Pancetta, Leek & Chicken Pie
Recipe by Charlie Redel. Charlie is a home foodie passionate about crafting delicious recipes with high-quality produce.
With Tallow Pastry & Mushroom-Reishi Bone Broth
Prep Time: 40 minutes
Cook Time: 1 hr 40 mins (includes roasting time & baking)
Resting Time: 15 mins
Ingredients
For the Filling
- 800g chicken thighs, bone-in, skin-on
- 1 tbsp olive oil
- Salt & black pepper
- 1 cup pancetta, finely chopped
- 2 large leeks, washed and sliced
- 1 cup celery chopped
- 3 cloves garlic, minced
- 2 tbsp plain flour
- 1 ½ cups Organic Mushroom, Lion’s Mane & Reishi Bone Broth
- ½ cup cream or whole milk
- 1 tbsp fresh thyme (or 1 tsp dried)
- 1 tbsp fresh parsley, chopped
For the Pastry
- 250g plain flour
- 100g cold butter, cubed
- 50g beef tallow (solid, not melted)
- Pinch of salt
- 3–4 tbsp cold water
- 1 egg, beaten (for brushing)
Method
1. Roast the Chicken
- Preheat oven to 200°C (390°F).
- Rub boneless chicken thighs with olive oil, salt, and pepper. Place on a baking tray.
- Roast for 35–40 minutes until skin is golden and meat is cooked through.
- Let cool slightly and shred meat into chunks.
2. Make the Pastry
- In a large bowl (or food processor), mix flour and salt. Add cold butter and tallow.
- Rub fats into flour with fingertips until it resembles breadcrumbs.
- Add cold water, 1 tbsp at a time, until dough comes together.
- Flatten into a disc, wrap in cling film, and chill for 30 minutes.
3. Prepare the Filling
- In a large skillet, cook pancetta over medium heat until lightly crispy. Remove and set aside.
- Add leeks & celery to the rendered fat and sauté 8–10 minutes until soft. Add garlic and cook 1 more minute.
- Sprinkle in flour, stir to coat, and cook for 1–2 minutes.
- Slowly stir in bone broth, then add cream and stir until smooth.
- Simmer for 5 minutes until slightly thickened.
- Return pancetta to the pan. Stir in shredded chicken, thyme, parsley, mustard, and season to taste.

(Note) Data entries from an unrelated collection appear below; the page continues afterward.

-- ==== Sys2Proof/Machine/Step.lean ====
section
/-! DEFINITION. One step of the machine, and a state made to issue a given word next. -/

namespace Sys2Proof.Machine

open Sys2Proof

/-- One step: the next act, and the meaning of the instruction it brings. -/
def step (s : State) : Host.Outcome State Fault Refusal :=
  match s.act with
  | .done t => .next t
  | .run i t => exec i t

/-- The state in which the instruction whose bits are `w` issues next at the current agent (log 1: DESIGN CHOICE). -/
def State.withFetchWord (s : State) (nbits w : Nat) : State := s.issueNext (w % 2 ^ nbits)

end Sys2Proof.Machine
end

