/-! ## The fabric -/

/-- FRAGMENTS OUT AND IN (R261, R263–R265, R268–R271, R280, R324): the oldest fragment that may leave does: within the device it comes
to the decode unit in this mesh cycle, on a plane that is down it is dropped, else it goes out and is charged; a forwarded fragment has one more hop, and a check
word that did not match still does not; a group's fragment is copied by the group's entry and arrives here where the entry has loc
set; a fragment is counted where it is not stored, and else stands in a slot, which decodes with its k-th fragment (which partition's counter
counts is read by inference, log 42). What tells an item of another device's AGEN, whose fragment needs no admitted agent, is the model's choice
(log 29), and so are that what waits within a class may pass what may not leave, and the number of what stays within the device (log 61); what
dtime an entry of the accession table takes is its reading (log 51). -/
def Obligations.FragmentsLeaveAndArrive : Prop :=
  ∀ (s : State) (n : Nat) (f : Frag),
    let p := f.dpart.toNat
    (∀ part cls,
      let P := goes (.fragmentSend part n cls) s
      (∀ o, s.mayLeave part n cls o = true ↔ o.part = part ∧ o.f.cls.toNat = cls ∧ (o.within = true ∨
        (o.f.plane.toNat = n ∧ (s.planeDown n = true ∨ o.charged = false ∨ s.underQuota part n cls = true)))) ∧
      (s.underQuota part n cls = true ↔ (KV.getD (s.part part).sentBytes (n, cls) 0 + 544) * 4096 ≤
        bits ((s.part part).fq[(bv 3 n).toFin]) (8 * cls + 7) (8 * cls) * (s.part part).lay.pshare.toNat *
          ((List.range 4).map (fun i => let g := s.fab.ports[(bv 5 (4 * n + i)).toFin]
            if g = 1 then 56000 else if g = 2 then 112000 else 0)).sum) ∧
      ((∀ o ∈ s.fab.outq, s.mayLeave part n cls o = false) → P (fun t => t = s)) ∧
      ∀ b o l, s.fab.outq = b ++ o :: l → (∀ e ∈ b, s.mayLeave part n cls e = false) → s.mayLeave part n cls o = true → o.owner = none →
        (o.within = true → P (fun t => t = ({ s with
          fab := { s.fab with outq := b ++ l, inside := s.fab.inside ++ [o] }
          pending := s.pending ++ [(s.now, .fragmentReceive 8 o.f)] } : State).count part (fun c => { c with ftx := c.ftx + 1 }))) ∧
        (o.within = false → s.planeDown n = true → P (fun t => t = ({ s with fab := { s.fab with outq := b ++ l } } : State).count part
          (fun c => { c with ftxDrop := c.ftxDrop + 1 }))) ∧
        (o.within = false → s.planeDown n = false → P (fun t =>
          t.fab = { s.fab with outq := b ++ l, wire := t.fab.wire } ∧
          (o.f.grp = false → t.fab.wire = s.fab.wire ++ [(o.f.plane.toNat, o.f)]) ∧
          (o.f.grp = true → ∃ w, t.fab.wire = s.fab.wire ++ w ∧ w.length = ((List.range 4).filter (fun i =>
            (KV.getD s.fab.groups o.f.dst.toNat 0).getLsbD (4 * o.f.plane.toNat + i))).length ∧ ∀ e ∈ w, e = (o.f.plane.toNat, o.f)) ∧
          (t.part part).ctr = { (s.part part).ctr with ftx := (s.part part).ctr.ftx + 1 } ∧
          KV.getD (t.part part).sentBytes (n, cls) 0 = KV.getD (s.part part).sentBytes (n, cls) 0 + (if o.charged then 544 else 0) ∧
          (∀ q, q ≠ part → t.part q = s.part q) ∧ t.agents = s.agents ∧ t.mem = s.mem))) ∧
    goes .fabricQuotaWindow s (fun t => t = { s with parts := t.parts } ∧ ∀ q, (t.part q).sentBytes = [] ∧ (t.part q).fq = (s.part q).fq) ∧
    -- a fragment on its way through
    (let hop := ({ f with hops := f.hops + 1, crc := (hopFrag f).crc } : Frag)
     hopFrag f = hop ∧ ((hopFrag f).crc = fragCrc (hopFrag f) ↔ f.crc = fragCrc f) ∧
     (∀ port, f.grp = false → 62 ≤ f.hops.toNat → goes (.fragmentForward port f) s (fun t => t = s.count p (fun c => { c with fhop := c.fhop + 1 }))) ∧
     (∀ port, f.grp = false → f.hops.toNat < 62 → goes (.fragmentForward port f) s (fun t => t = { s with fab := { s.fab with
       wire := s.fab.wire ++ [(port / 4, hop)] } })) ∧
     (f.grp = true → ∀ port, ∀ i ∈ [Instr.fragmentReceive f.plane.toNat f, .fragmentForward port f],
       let e := KV.getD s.fab.groups f.dst.toNat 0
       let w := ((List.range 4).filter (fun j => e.getLsbD (4 * f.plane.toNat + j))).map (fun _ => (f.plane.toNat, hop))
       let u := if w = [] then s else if 62 ≤ f.hops.toNat then s.count p (fun c => { c with fhop := c.fhop + 1 })
         else { s with fab := { s.fab with wire := s.fab.wire ++ w } }
       goes i s (fun t => t = if e.getLsbD 62 then u.arrive f.plane.toNat f else u))) ∧
    -- held fragments
    ((∀ d ∈ s.fab.delayed, d.plane ≠ n ∨ s.fab.ftime < d.until_) → goes (.fdelayRelease n) s (fun t => t = s)) ∧
    (∀ b d l, s.fab.delayed = b ++ d :: l → d.plane = n → d.until_ ≤ s.fab.ftime →
      (∀ e ∈ b, e.plane = n → e.until_ ≤ s.fab.ftime → d.f.fidx.toNat < e.f.fidx.toNat) →
      (∀ e ∈ l, e.plane = n → e.until_ ≤ s.fab.ftime → d.f.fidx.toNat ≤ e.f.fidx.toNat) → goes (.fdelayRelease n) s (fun t =>
        t = ({ s with fab := { s.fab with delayed := b ++ l } } : State).handleFrag d.f)) ∧
    -- arriving
    (let i := (bv 3 n).toFin
     let R := goes (.fragmentReceive n f) s
     -- within the device: no plane, register or hop is its own (R324)
     (8 ≤ n → ((∀ e ∈ s.fab.inside, e.f ≠ f) → R (fun t => t = s)) ∧
       ∀ b o l, s.fab.inside = b ++ o :: l → o.f = f → (∀ e ∈ b, e.f ≠ f) → R (fun t =>
         t = ({ s with fab := { s.fab with inside := b ++ l } } : State).handleFrag f o.from_)) ∧
     (n < 8 → f.grp = false →
       (diagMatch s.fab.fdrop[i] f = true → R (fun t => t = s.count p (fun c => { c with fdiag := c.fdiag + 1 }))) ∧
       (diagMatch s.fab.fdrop[i] f = false → diagMatch s.fab.fdelay[i] f = true → R (fun t => t = { s with fab := { s.fab with
         delayed := s.fab.delayed ++ [⟨n, s.fab.ftime + 1000 * bits s.fab.fdelay[i] 33 24, f⟩] } })) ∧
       (diagMatch s.fab.fdrop[i] f = false → diagMatch s.fab.fdelay[i] f = false → R (fun t => t = s.handleFrag f)))) ∧
    -- being handled
    (∀ from_ : Option Origin,
     let t := s.handleFrag f from_
     let key := fragKey f
     (malformed f = true ↔ 7 ≤ f.op.toNat ∨ f.k = 0 ∨ 16 < f.k.toNat ∨ 8 < f.m.toNat ∨ f.k.toNat + f.m.toNat ≤ f.fidx.toNat ∨
       f.rsv = true) ∧
     (f.crc ≠ fragCrc f → t = s.count p (fun c => { c with fcrc := c.fcrc + 1 })) ∧
     (f.crc = fragCrc f → malformed f = true → t = s.count p (fun c => { c with fmal := c.fmal + 1 })) ∧
     (f.crc = fragCrc f → malformed f = false →
       (∀ a, s.fab.acc.find? (fun a => a.key = key) = some a →
         (t.part p).ctr = (if a.norcv then { (s.part p).ctr with fnorcv := (s.part p).ctr.fnorcv + 1 }
           else { (s.part p).ctr with flate := (s.part p).ctr.flate + 1 }) ∧ t.fab.slots = s.fab.slots ∧
         (a.later = false ∨ f.rty = true → t.fab = s.fab) ∧
         (a.later = true → f.rty = false → t.fab.acc.find? (fun a => a.key = key) = some { a with dtime := f.dtime, later := false })) ∧
       ((∀ a ∈ s.fab.acc, a.key ≠ key) →
         (s.admitted (fragDst f) = false → isItem from_ f = false → (t.part p).ctr = { (s.part p).ctr with fnorcv := (s.part p).ctr.fnorcv + 1 } ∧
           t.fab.slots = s.fab.slots ∧
           (let told := f.op = 1 ∨ f.op = 2 ∨ f.op = 4 ∨ (f.op = 0 ∧ f.rty = true)
            (¬ told → t.fab = s.fab) ∧
            (told → t.fab.acc = s.fab.acc ++ [⟨key, p, f.dtime, true, false, f.opnd.setWidth 32⟩] ∧
              ∃ outs, outs ≠ [] ∧ t.fab.outq = s.fab.outq ++ outs ∧ ∀ o ∈ outs, o.f.op = 5 ∧ o.f.opnd = 4 ∧ o.charged = false))) ∧
         (s.admitted (fragDst f) = true ∨ isItem from_ f = true →
           (s.slot? key = none →
             (s.passedBefore p f.dtime = true → t = s.count p (fun c => { c with fexp := c.fexp + 1 })) ∧
             (s.passedBefore p f.dtime = false → s.shareFree p true = false → t = s.count p (fun c => { c with fnoslot := c.fnoslot + 1 })) ∧
             (s.passedBefore p f.dtime = false → s.shareFree p true = true →
               (1 < f.k.toNat → (t.part p).ctr = { (s.part p).ctr with frx := (s.part p).ctr.frx + 1 } ∧ ∃ x, t.fab.slots = s.fab.slots ++ [x] ∧
                 x.key = key ∧ x.part = p ∧ x.st = .collecting ∧ x.frags = [f] ∧ x.dtime = f.dtime ∧ x.rty = f.rty ∧ x.from_ = from_) ∧
               (f.k = 1 → (t.part p).ctr = decodePath f [f] { (s.part p).ctr with frx := (s.part p).ctr.frx + 1 } ∧
                 ∃ x, t.slot? key = some x ∧ x.st = .decoded ∧ x.hdr = f ∧ (x.msg, x.pois) = decodeFrags f [f] ∧
                   (x.entered = true ↔ s.fab.acc.length < 16384)))) ∧
           (∀ x, s.slot? key = some x → x.part = p → (x.resendBy = none ∨ x.gotResent = true ∨ f.rty = true) →
             (x.st ≠ .collecting ∨ x.hdr.k.toNat ≤ x.frags.length ∨ (∃ g ∈ x.frags, g.fidx = f.fidx) →
               t = s.count p (fun c => { c with flate := c.flate + 1 })) ∧
             (x.st = .collecting → x.frags.length < x.hdr.k.toNat → (∀ g ∈ x.frags, g.fidx ≠ f.fidx) →
               (s.shareFree p false = false → t = s.count p (fun c => { c with fnoslot := c.fnoslot + 1 })) ∧
               (s.shareFree p false = true → x.frags.length + 1 < x.hdr.k.toNat →
                 (t.part p).ctr = { (s.part p).ctr with frx := (s.part p).ctr.frx + 1 } ∧ t.slot? key = some { x with frags := x.frags ++ [f] }) ∧
               (s.shareFree p false = true → x.frags.length + 1 = x.hdr.k.toNat →
                 (t.part p).ctr = decodePath x.hdr (x.frags ++ [f]) { (s.part p).ctr with frx := (s.part p).ctr.frx + 1 } ∧
                 ∃ y, t.slot? key = some y ∧ y.st = .decoded ∧ y.frags = x.frags ++ [f] ∧
                   (y.msg, y.pois) = decodeFrags x.hdr (x.frags ++ [f])))) ∧
           -- the first resent fragment gives the slot its new deadline, stored or not (R274)
           (∀ x, s.slot? key = some x → x.resendBy.isSome = true → x.gotResent = false → f.rty = false → x.st = .collecting →
             x.frags.length + 1 < x.hdr.k.toNat → ∃ y, t.slot? key = some y ∧ y.gotResent = true ∧ y.dtime = f.dtime)))))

- Cool filling completely before assembling pie.
4. Assemble the Pie
- Preheat oven to 180°C (350°F).
- Roll out pastry on floured surface to fit a medium pie dish.
- Line the dish with two-thirds of the pastry, pressing into edges.
- Spoon in the cooled filling.
- Roll out remaining pastry for the lid, place over the top, and crimp edges to seal. (I made some cute shapes with cookie cutters but rolling it out works just as well and is a little faster!)
- Cut a few slits for steam, brush with beaten egg.
5. Bake the Pie
- Bake for 40–45 minutes, until the pastry is golden and crisp.
- Let rest for 10–15 minutes before serving.